Dixon also asks that I “clarify” my decision as to the amount of the Borghis’ pro rata contribution. Specifically, he argues that he should be entitled to recover an additional amount of contribution from Steven Borghi to account for the fact that, as a member of WOW New England, Steven Borghi will receive 37.93 percent of the net recovery to WOW on the common law claim of breach of fiduciary duty. The so-called “windfall” that Steven Borghi would receive as result of that judgment was necessarily known to all parties well before the October 2014 Hearing: as Dixon concedes, it is well settled that, in a derivative action such as this one where one shareholder alleges that another shareholder breached his fiduciary duties to the
11
corporation, the wrongdoer shareholder both pays damages and participates in the recovery through his continued ownership in the corporation. Not only did Dixon’s counsel not raise this issue at the October 2014 Hearing but he then joined in submitting a proposed judgment for this Court to sign following this Court’s October 2014 Decision. That proposed judgment – which this Court adopted — by its terms does not limit Borghi’s subsequent proportionate participation in the recovery in any way. This Court sees no reason to amend that judgment at this late date. Dixon’s Motion for Clarification of Judgment Concerning Pro Rata Contribution from the Borghis is therefore Denied.
As to whether Steven Borghi should, together with other WOW members, share in the 93A award,3 that issue has been raised in a timely fashion and in fact seems to have been anticipated by the Appeals Court when it reversed this Court on its 93A ruling. Specifically, the Appeals Court stated in a footnote to its opinion:
We recognize the irony that Steven, as a shareholder of WOW New England, may stand to benefit from any additional damages that Dixon and the Blast defendants are required to pay. Any such inequity is a matter between erstwhile partners Steven and Dixon, and the trial judge is free to take the equities into account in fashioning any remedy under c. 93A.
90 Mass.App.Ct. at 567, n. 11. Notwithstanding the Appeals Court’s suggestion to the contrary, Dixon would not appear to have any legal recourse against Steven Borghi, for the additional damages that Dixon will be required to pay WOW on the 93A count: the Borghis cannot be held jointly and severally liable (and thus cannot be required to contribute to the 93A award pursuant to G.L.c. 231B) because Chapter 93A does not as a matter of law apply to them.
3 Plaintiffs are recovering compensatory damages on the common law count, and on that count, this Court can and does take into account the Borghis’ conduct by requiring them to contribute to the damages pursuant to G.L.c. 231B. Plaintiffs are not entitled to double recovery. Thus, what is at issue on the 93A count is that amount over and above compensatory damages that WOW New England will receive in damages by virtue of this Court’s decision to award double damages.
12
As the Appeals Court went on to say, however, this Court can take steps that it believes are necessary to address the inequity that would result if Steven Borghi were to receive almost 40 percent of a 93A award that is based on conduct in which Borghi himself was an active participant.
Plaintiffs join with Dixon in offering the best suggestion as to how to deal with this unique situation – a suggestion that this Court adopts. In entering judgment on the 93A count, this Court will direct that WOW New England shall not permit Borghi to benefit in any way from that amount of damages that WOW receives pursuant to 93A over and above the compensatory damages awarded on the common law count. See fn. 3, supra.
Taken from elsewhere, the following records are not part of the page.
/-! ## Reading what was written -/

@[simp] theorem State.updPort_self (s : State) (x : Port) (g : PortState → PortState) :
    (s.updPort x g).ports[x] = g s.ports[x] := by simp [State.updPort]
theorem State.updPort_other (s : State) {x y : Port} (g : PortState → PortState) (h : y ≠ x) :
    (s.updPort x g).ports[y] = s.ports[y] := by
  have : x.val ≠ y.val := fun e => h (Fin.ext e.symm)
  simp [State.updPort, this]
@[simp] theorem State.updPart_self (s : State) (x : Port) (g : Partition → Partition) :
    (s.updPart x g).parts[x] = g s.parts[x] := by simp [State.updPart]
theorem State.updPart_other (s : State) {x y : Port} (g : Partition → Partition) (h : y ≠ x) :
    (s.updPart x g).parts[y] = s.parts[y] := by
  have : x.val ≠ y.val := fun e => h (Fin.ext e.symm)
  simp [State.updPart, this]
@[simp] theorem State.updTile_self (s : State) (x : Tile) (g : TileState → TileState) :
    (s.updTile x g).tiles[x] = g s.tiles[x] := by simp [State.updTile]
theorem State.updTile_other (s : State) {x y : Tile} (g : TileState → TileState) (h : y ≠ x) :
    (s.updTile x g).tiles[y] = s.tiles[y] := by
  have : x.val ≠ y.val := fun e => h (Fin.ext e.symm)
  simp [State.updTile, this]
@[simp] theorem State.updCluster_self (s : State) (x : Cluster) (g : ClusterState → ClusterState) :
    (s.updCluster x g).clusters[x] = g s.clusters[x] := by simp [State.updCluster]
theorem State.updCluster_other (s : State) {x y : Cluster} (g : ClusterState → ClusterState) (h : y ≠ x) :
    (s.updCluster x g).clusters[y] = s.clusters[y] := by
  have : x.val ≠ y.val := fun e => h (Fin.ext e.symm)
  simp [State.updCluster, this]
@[simp] theorem PortState.updFn_self (q : PortState) (f : Func) (g : FnState → FnState) : (q.updFn f g).fns[f] = g q.fns[f] := by
  simp [PortState.updFn]
theorem PortState.updFn_other (q : PortState) {f x : Func} (g : FnState → FnState) (h : x ≠ f) :
    (q.updFn f g).fns[x] = q.fns[x] := by
  have : f.val ≠ x.val := fun e => h (Fin.ext e.symm)
  simp [PortState.updFn, this]
@[simp] theorem FnState.updQp_self (x : FnState) (n : Fin 64) (g : QueuePair → QueuePair) : (x.updQp n g).qps[n] = g x.qps[n] := by
  simp [FnState.updQp]
theorem FnState.updQp_other (x : FnState) {n m : Fin 64} (g : QueuePair → QueuePair) (h : m ≠ n) :
    (x.updQp n g).qps[m] = x.qps[m] := by
  have : n.val ≠ m.val := fun e => h (Fin.ext e.symm)
  simp [FnState.updQp, this]
@[simp] theorem Partition.updBq_self (x : Partition) (m : Fin 64) (g : BatchQueue → BatchQueue) :
    (x.updBq m g).bq[m] = g x.bq[m] := by simp [Partition.updBq]
theorem Partition.updBq_other (x : Partition) {n m : Fin 64} (g : BatchQueue → BatchQueue) (h : m ≠ n) :
    (x.updBq n g).bq[m] = x.bq[m] := by
  have : n.val ≠ m.val := fun e => h (Fin.ext e.symm)
  simp [Partition.updBq, this]
@[simp] theorem PortState.updItem_items (q : PortState) (k : Nat) (g : Item → Item) :
    (q.updItem k g).items = q.items.map fun i => if i.key == k then g i else i := rfl
@[simp] theorem PortState.updItem_fns (q : PortState) (k : Nat) (g : Item → Item) : (q.updItem k g).fns = q.fns := rfl
@[simp] theorem PortState.updItem_staged (q : PortState) (k : Nat) (g : Item → Item) : (q.updItem k g).staged = q.staged := rfl
@[simp] theorem PortState.updItem_fetchNo (q : PortState) (k : Nat) (g : Item → Item) : (q.updItem k g).fetchNo = q.fetchNo := rfl
@[simp] theorem PortState.updFn_items (q : PortState) (f : Func) (g : FnState → FnState) : (q.updFn f g).items = q.items := rfl
@[simp] theorem PortState.updFn_staged (q : PortState) (f : Func) (g : FnState → FnState) : (q.updFn f g).staged = q.staged := rfl
@[simp] theorem PortState.updFn_fetchNo (q : PortState) (f : Func) (g : FnState → FnState) : (q.updFn f g).fetchNo = q.fetchNo := rfl
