/-! ## Tiles -/

/-- Pass 0 of pipeline 0 on tile 0 with these words, then the pass n. -/
def prog0 (ws : List Nat) (n : Nat) : TileProg :=
  { tile := 0, pipeline := 0, pass := 0, slots := ws.length, nextPass := n, binds := [], passCtrl := 0, counts := 0
    words := ws.map (BitVec.ofNat 64) }
/-- Class 1, operation ADD, format I32, sources 1 and 2, destination 3 (Table 4.1). -/
def addWord : Nat := 1 * 2 ^ 58 + 6 * 2 ^ 48 + 1 * 2 ^ 42 + 2 * 2 ^ 36 + 3 * 2 ^ 30
def work0 : TileWork := { port := 0, key := 1, pipeline := 0, args := { b := 1, d := 0, s0 := 0, e0 := 0 }, window := none, frame := none }
/-- Tile 0 runs the program at this beat; pass 1 follows it where n is 1. -/
def beating (beat n : Nat) (started : Bool) : State :=
  let im : PartImage := { image0 with progs := [prog0 [addWord] n, { prog0 [0] 0xFF with pass := 1 }] }
  let r : PassRun := { PassRun.start work0 (prog0 [addWord] n) with beat := beat, started := started }
  ((live.withItems [item 1 gatherD .inService]).updPart 0 fun x => { x with image := some im }).updTile 0 fun x =>
    let v := x.vr.set (1 : Fin 64) (unlanes 32 (List.replicate 64 0xFFFFFFFF))
    { x with vr := v.set (2 : Fin 64) (unlanes 32 (List.replicate 64 2)), run := some r }
def queuedPass : State := (beating 0 0xFF true).updTile 0 fun _ => { live.tiles[(0 : Tile)] with queue := [work0] }
theorem wit_TilePass : queuedPass.tiles[(0 : Tile)].run = none ∧ queuedPass.tiles[(0 : Tile)].queue = [work0] ∧
    queuedPass.entryPass 0 0 0 = some (prog0 [addWord] 0xFF) ∧ queuedPass.clusterOper 0 = .run ∧
    queuedPass.mayRun ⟨.tile, 0⟩ = true := by decide +kernel
theorem wit_PassBeat : let s := beating 0 0xFF true
    (s.tiles[(0 : Tile)].run.map fun r => (r.work, r.beat, r.pass, r.started)) = some (work0, 0, 0, true) ∧
    s.progOf 0 0 0 0 = some (prog0 [addWord] 0xFF) ∧ s.clusterOper 0 = .run ∧ 0 < work0.args.b ∧
    s.packetsReady 0 [] = true ∧ (SWord.of (BitVec.ofNat 64 addWord)).wop = some .add ∧
    (let w := SWord.of (BitVec.ofNat 64 addWord)
     w.fmt = 6 ∧ w.sat = false ∧ w.immB = false ∧ w.constB = false ∧ w.pred = 0 ∧ w.dst = 3) := by decide +kernel
theorem wit_PassBeat_words : let s := beating 0 0xFF true
    let r := PassRun.start work0 (prog0 [addWord] 0xFF)
    let x : Beat := { s := s, vr := s.tiles[(0 : Tile)].vr, pm := s.tiles[(0 : Tile)].pm, cursors := [], staged := []
                      buffers := [], counts := [], spills := [], stored := [] }
    let c := s.beatArgs 0 r (prog0 [addWord] 0xFF) []
    ((Beat.words c 0 0 [SWord.of (BitVec.ofNat 64 addWord)] x).toOption.map fun z =>
      (z.spills.length, z.stored.length, (z.outputs c []).length)) = some (0, 0, 0) := by decide +kernel
theorem wit_PassBeat_last : (∀ n ∈ [1, 0xFF], ((beating 1 n true).tiles[(0 : Tile)].run.map fun r => r.beat) = some work0.args.b ∧
    bitsOf (prog0 [addWord] n).counts 23 1 = 0 ∧ (beating 1 n true).item? 0 1 = some (item 1 gatherD .inService)) ∧
    (beating 1 1 true).progOf 0 0 0 1 = some { prog0 [0] 0xFF with pass := 1 } := by decide +kernel
theorem test_add_wraps : (lanes 32 (after (.passBeat 0) (beating 0 0xFF true)).tiles[(0 : Tile)].vr[(3 : Fin 64)]).head? = some 1 := by
  decide +kernel
theorem test_next_pass : ((after (.passBeat 0) (beating 1 1 true)).tiles[(0 : Tile)].run.map fun r => (r.pass, r.beat)) = some (1, 0) ∧
    (after (.passBeat 0) (beating 1 0xFF true)).tiles[(0 : Tile)].run = none := by decide +kernel

/-! ## The mesh -/

/-- A route from a stop to another by these directions, entry `dst` of its table, VC 0 and queue 0. -/
def way (src net dst : Nat) (ds : List Nat) : Route :=
  { stop := src, network := net, entry := dst
    route := BitVec.ofNat 64 (ds.length + ds.foldr (fun d a => d + 4 * a) 0 * 2 ^ 5 + dst * 2 ^ 53) }
/-- The example of chapter 14: tile 80 to HBM controller 7, 11 hops EAST and one NORTH. -/
def example80 : Route := { stop := 96, network := 0, entry := 0, route := 0x0BE000001800000C }
theorem test_example_route : (example80.ride.1.length, example80.ride.1.getLast?, example80.ride.2) = (12, some (107, 3), 95) ∧
    ({ example80 with network := 3 }).ride = example80.ride ∧ (way 96 0 95 (List.replicate 11 0 ++ [3])).route = example80.route := by
  decide +kernel

/-- Buffers and slots of a pair: two of each. -/
def pairOf (src dst net taken slots : Nat) : QuotaUse :=
  { src := src, dst := dst, network := net, vc := 0, req := 2, rsp := 2, taken := taken, slots := slots }
/-- Partition 0 has routes between tiles 0 and 1 (stops 0 and 1) and to HBM stack 1 (stop 60), with their quotas. -/
def meshed (s : State) : State := s.updPart 0 fun x => { x with
  routes := (List.range 4).flatMap fun n =>
    [way 0 n 1 [0], way 1 n 0 [1], way 1 n 60 [1, 2, 2, 2, 2, 2], way 60 n 1 [3, 3, 3, 3, 3, 0]]
  quota := [0, 2, 3].flatMap fun n => [pairOf 0 1 n 0 1, pairOf 1 0 n 1 1, pairOf 1 60 n 0 0] }
def onMesh : State := meshed live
Thus, If WOW New England decides to split the award among WOW members as a distribution to each of them according to their percentage ownership, then Steven Borghi would not be entitled to receive any distribution.4 At the same time, other members of WOW should not receive more than their fair share; thus, to prevent an undeserved windfall to them, this Court must reduce the amount that Dixon has to pay to WOW by the percentage of Steven Borghi’s membership interest – that is, by 37.93 percent. This Court recognizes that this means that WOW itself will receive less than it would have received had Steven Borghi not participated with Dixon in the conduct that forms the basis for the 93A claim. But then Dixon would not have been able to do what he did without Steven Borghi either. Moreover, this Court’s approach seems the only way to prevent Steven Borghi from affirmatively benefiting from his misconduct without overcompensating other WOW members. It is also worth noting that WOW New England will receive the substantial benefit of being relieved of its obligation to pay attorney’s fees. Those fees are now Dixon’s
4 As this Court understands it, a distribution is indeed the way that WOW intends to handle the proceeds from this case. As to how the Borghis will be excluded from benefiting from any recovery on the 93A claim if WOW chooses to use the award in some other way, this Court will leave that to WOW to figure out.
13
financial responsibility and to the extent that WOW has already paid the fees, it will be entitled to be reimbursed for them by Dixon.
CONCLUSION AND ORDER
For all the foregoing reasons, this Court rules as follows:
1. Defendants’ Motion to Supplement the Record is DENIED;
2. Defendant Harold Dixon’s Motion for Entry of Judgment for Contribution from Defendants Steven and Linda Borghi is ALLOWED;
3. Steven and Linda Borghi’s Cross-Motion to Dismiss Dixon’s Contribution Claim is DENIED;
4. Defendant Harold Dixon’s Motion for Clarification of Judgment Concerning Pro Rata Contribution from the Borghis is DENIED;
5. Plaintiffs’ Motion for Further Findings and Entry of Judgment is ALLOWED, and it is hereby ORDERED that judgment enter on Count XXV of the Second Amended Complaint against Harold Dixon, CapeCapital, LLC and Auburndale Fitness Group Investment, LLC (together with any other Blast entities identified as defendants in that count) in an amount twice the compensatory damages, together with attorney’s fees, pursuant to G.l.c. 93A §11. The parties shall submit a proposed form of judgment on or before July 21, 2017 in line with this opinion.
____________________________________
Janet L. Sanders
Justice of the Superior Court
Dated: June 30, 2017
14

read more

Posted by Stephen Sandberg - July 6, 2017 at 9:40 pm

Categories: News   Tags: , , , ,

Commonwealth v. Jordan (Lawyers Weekly No. 11-085-17)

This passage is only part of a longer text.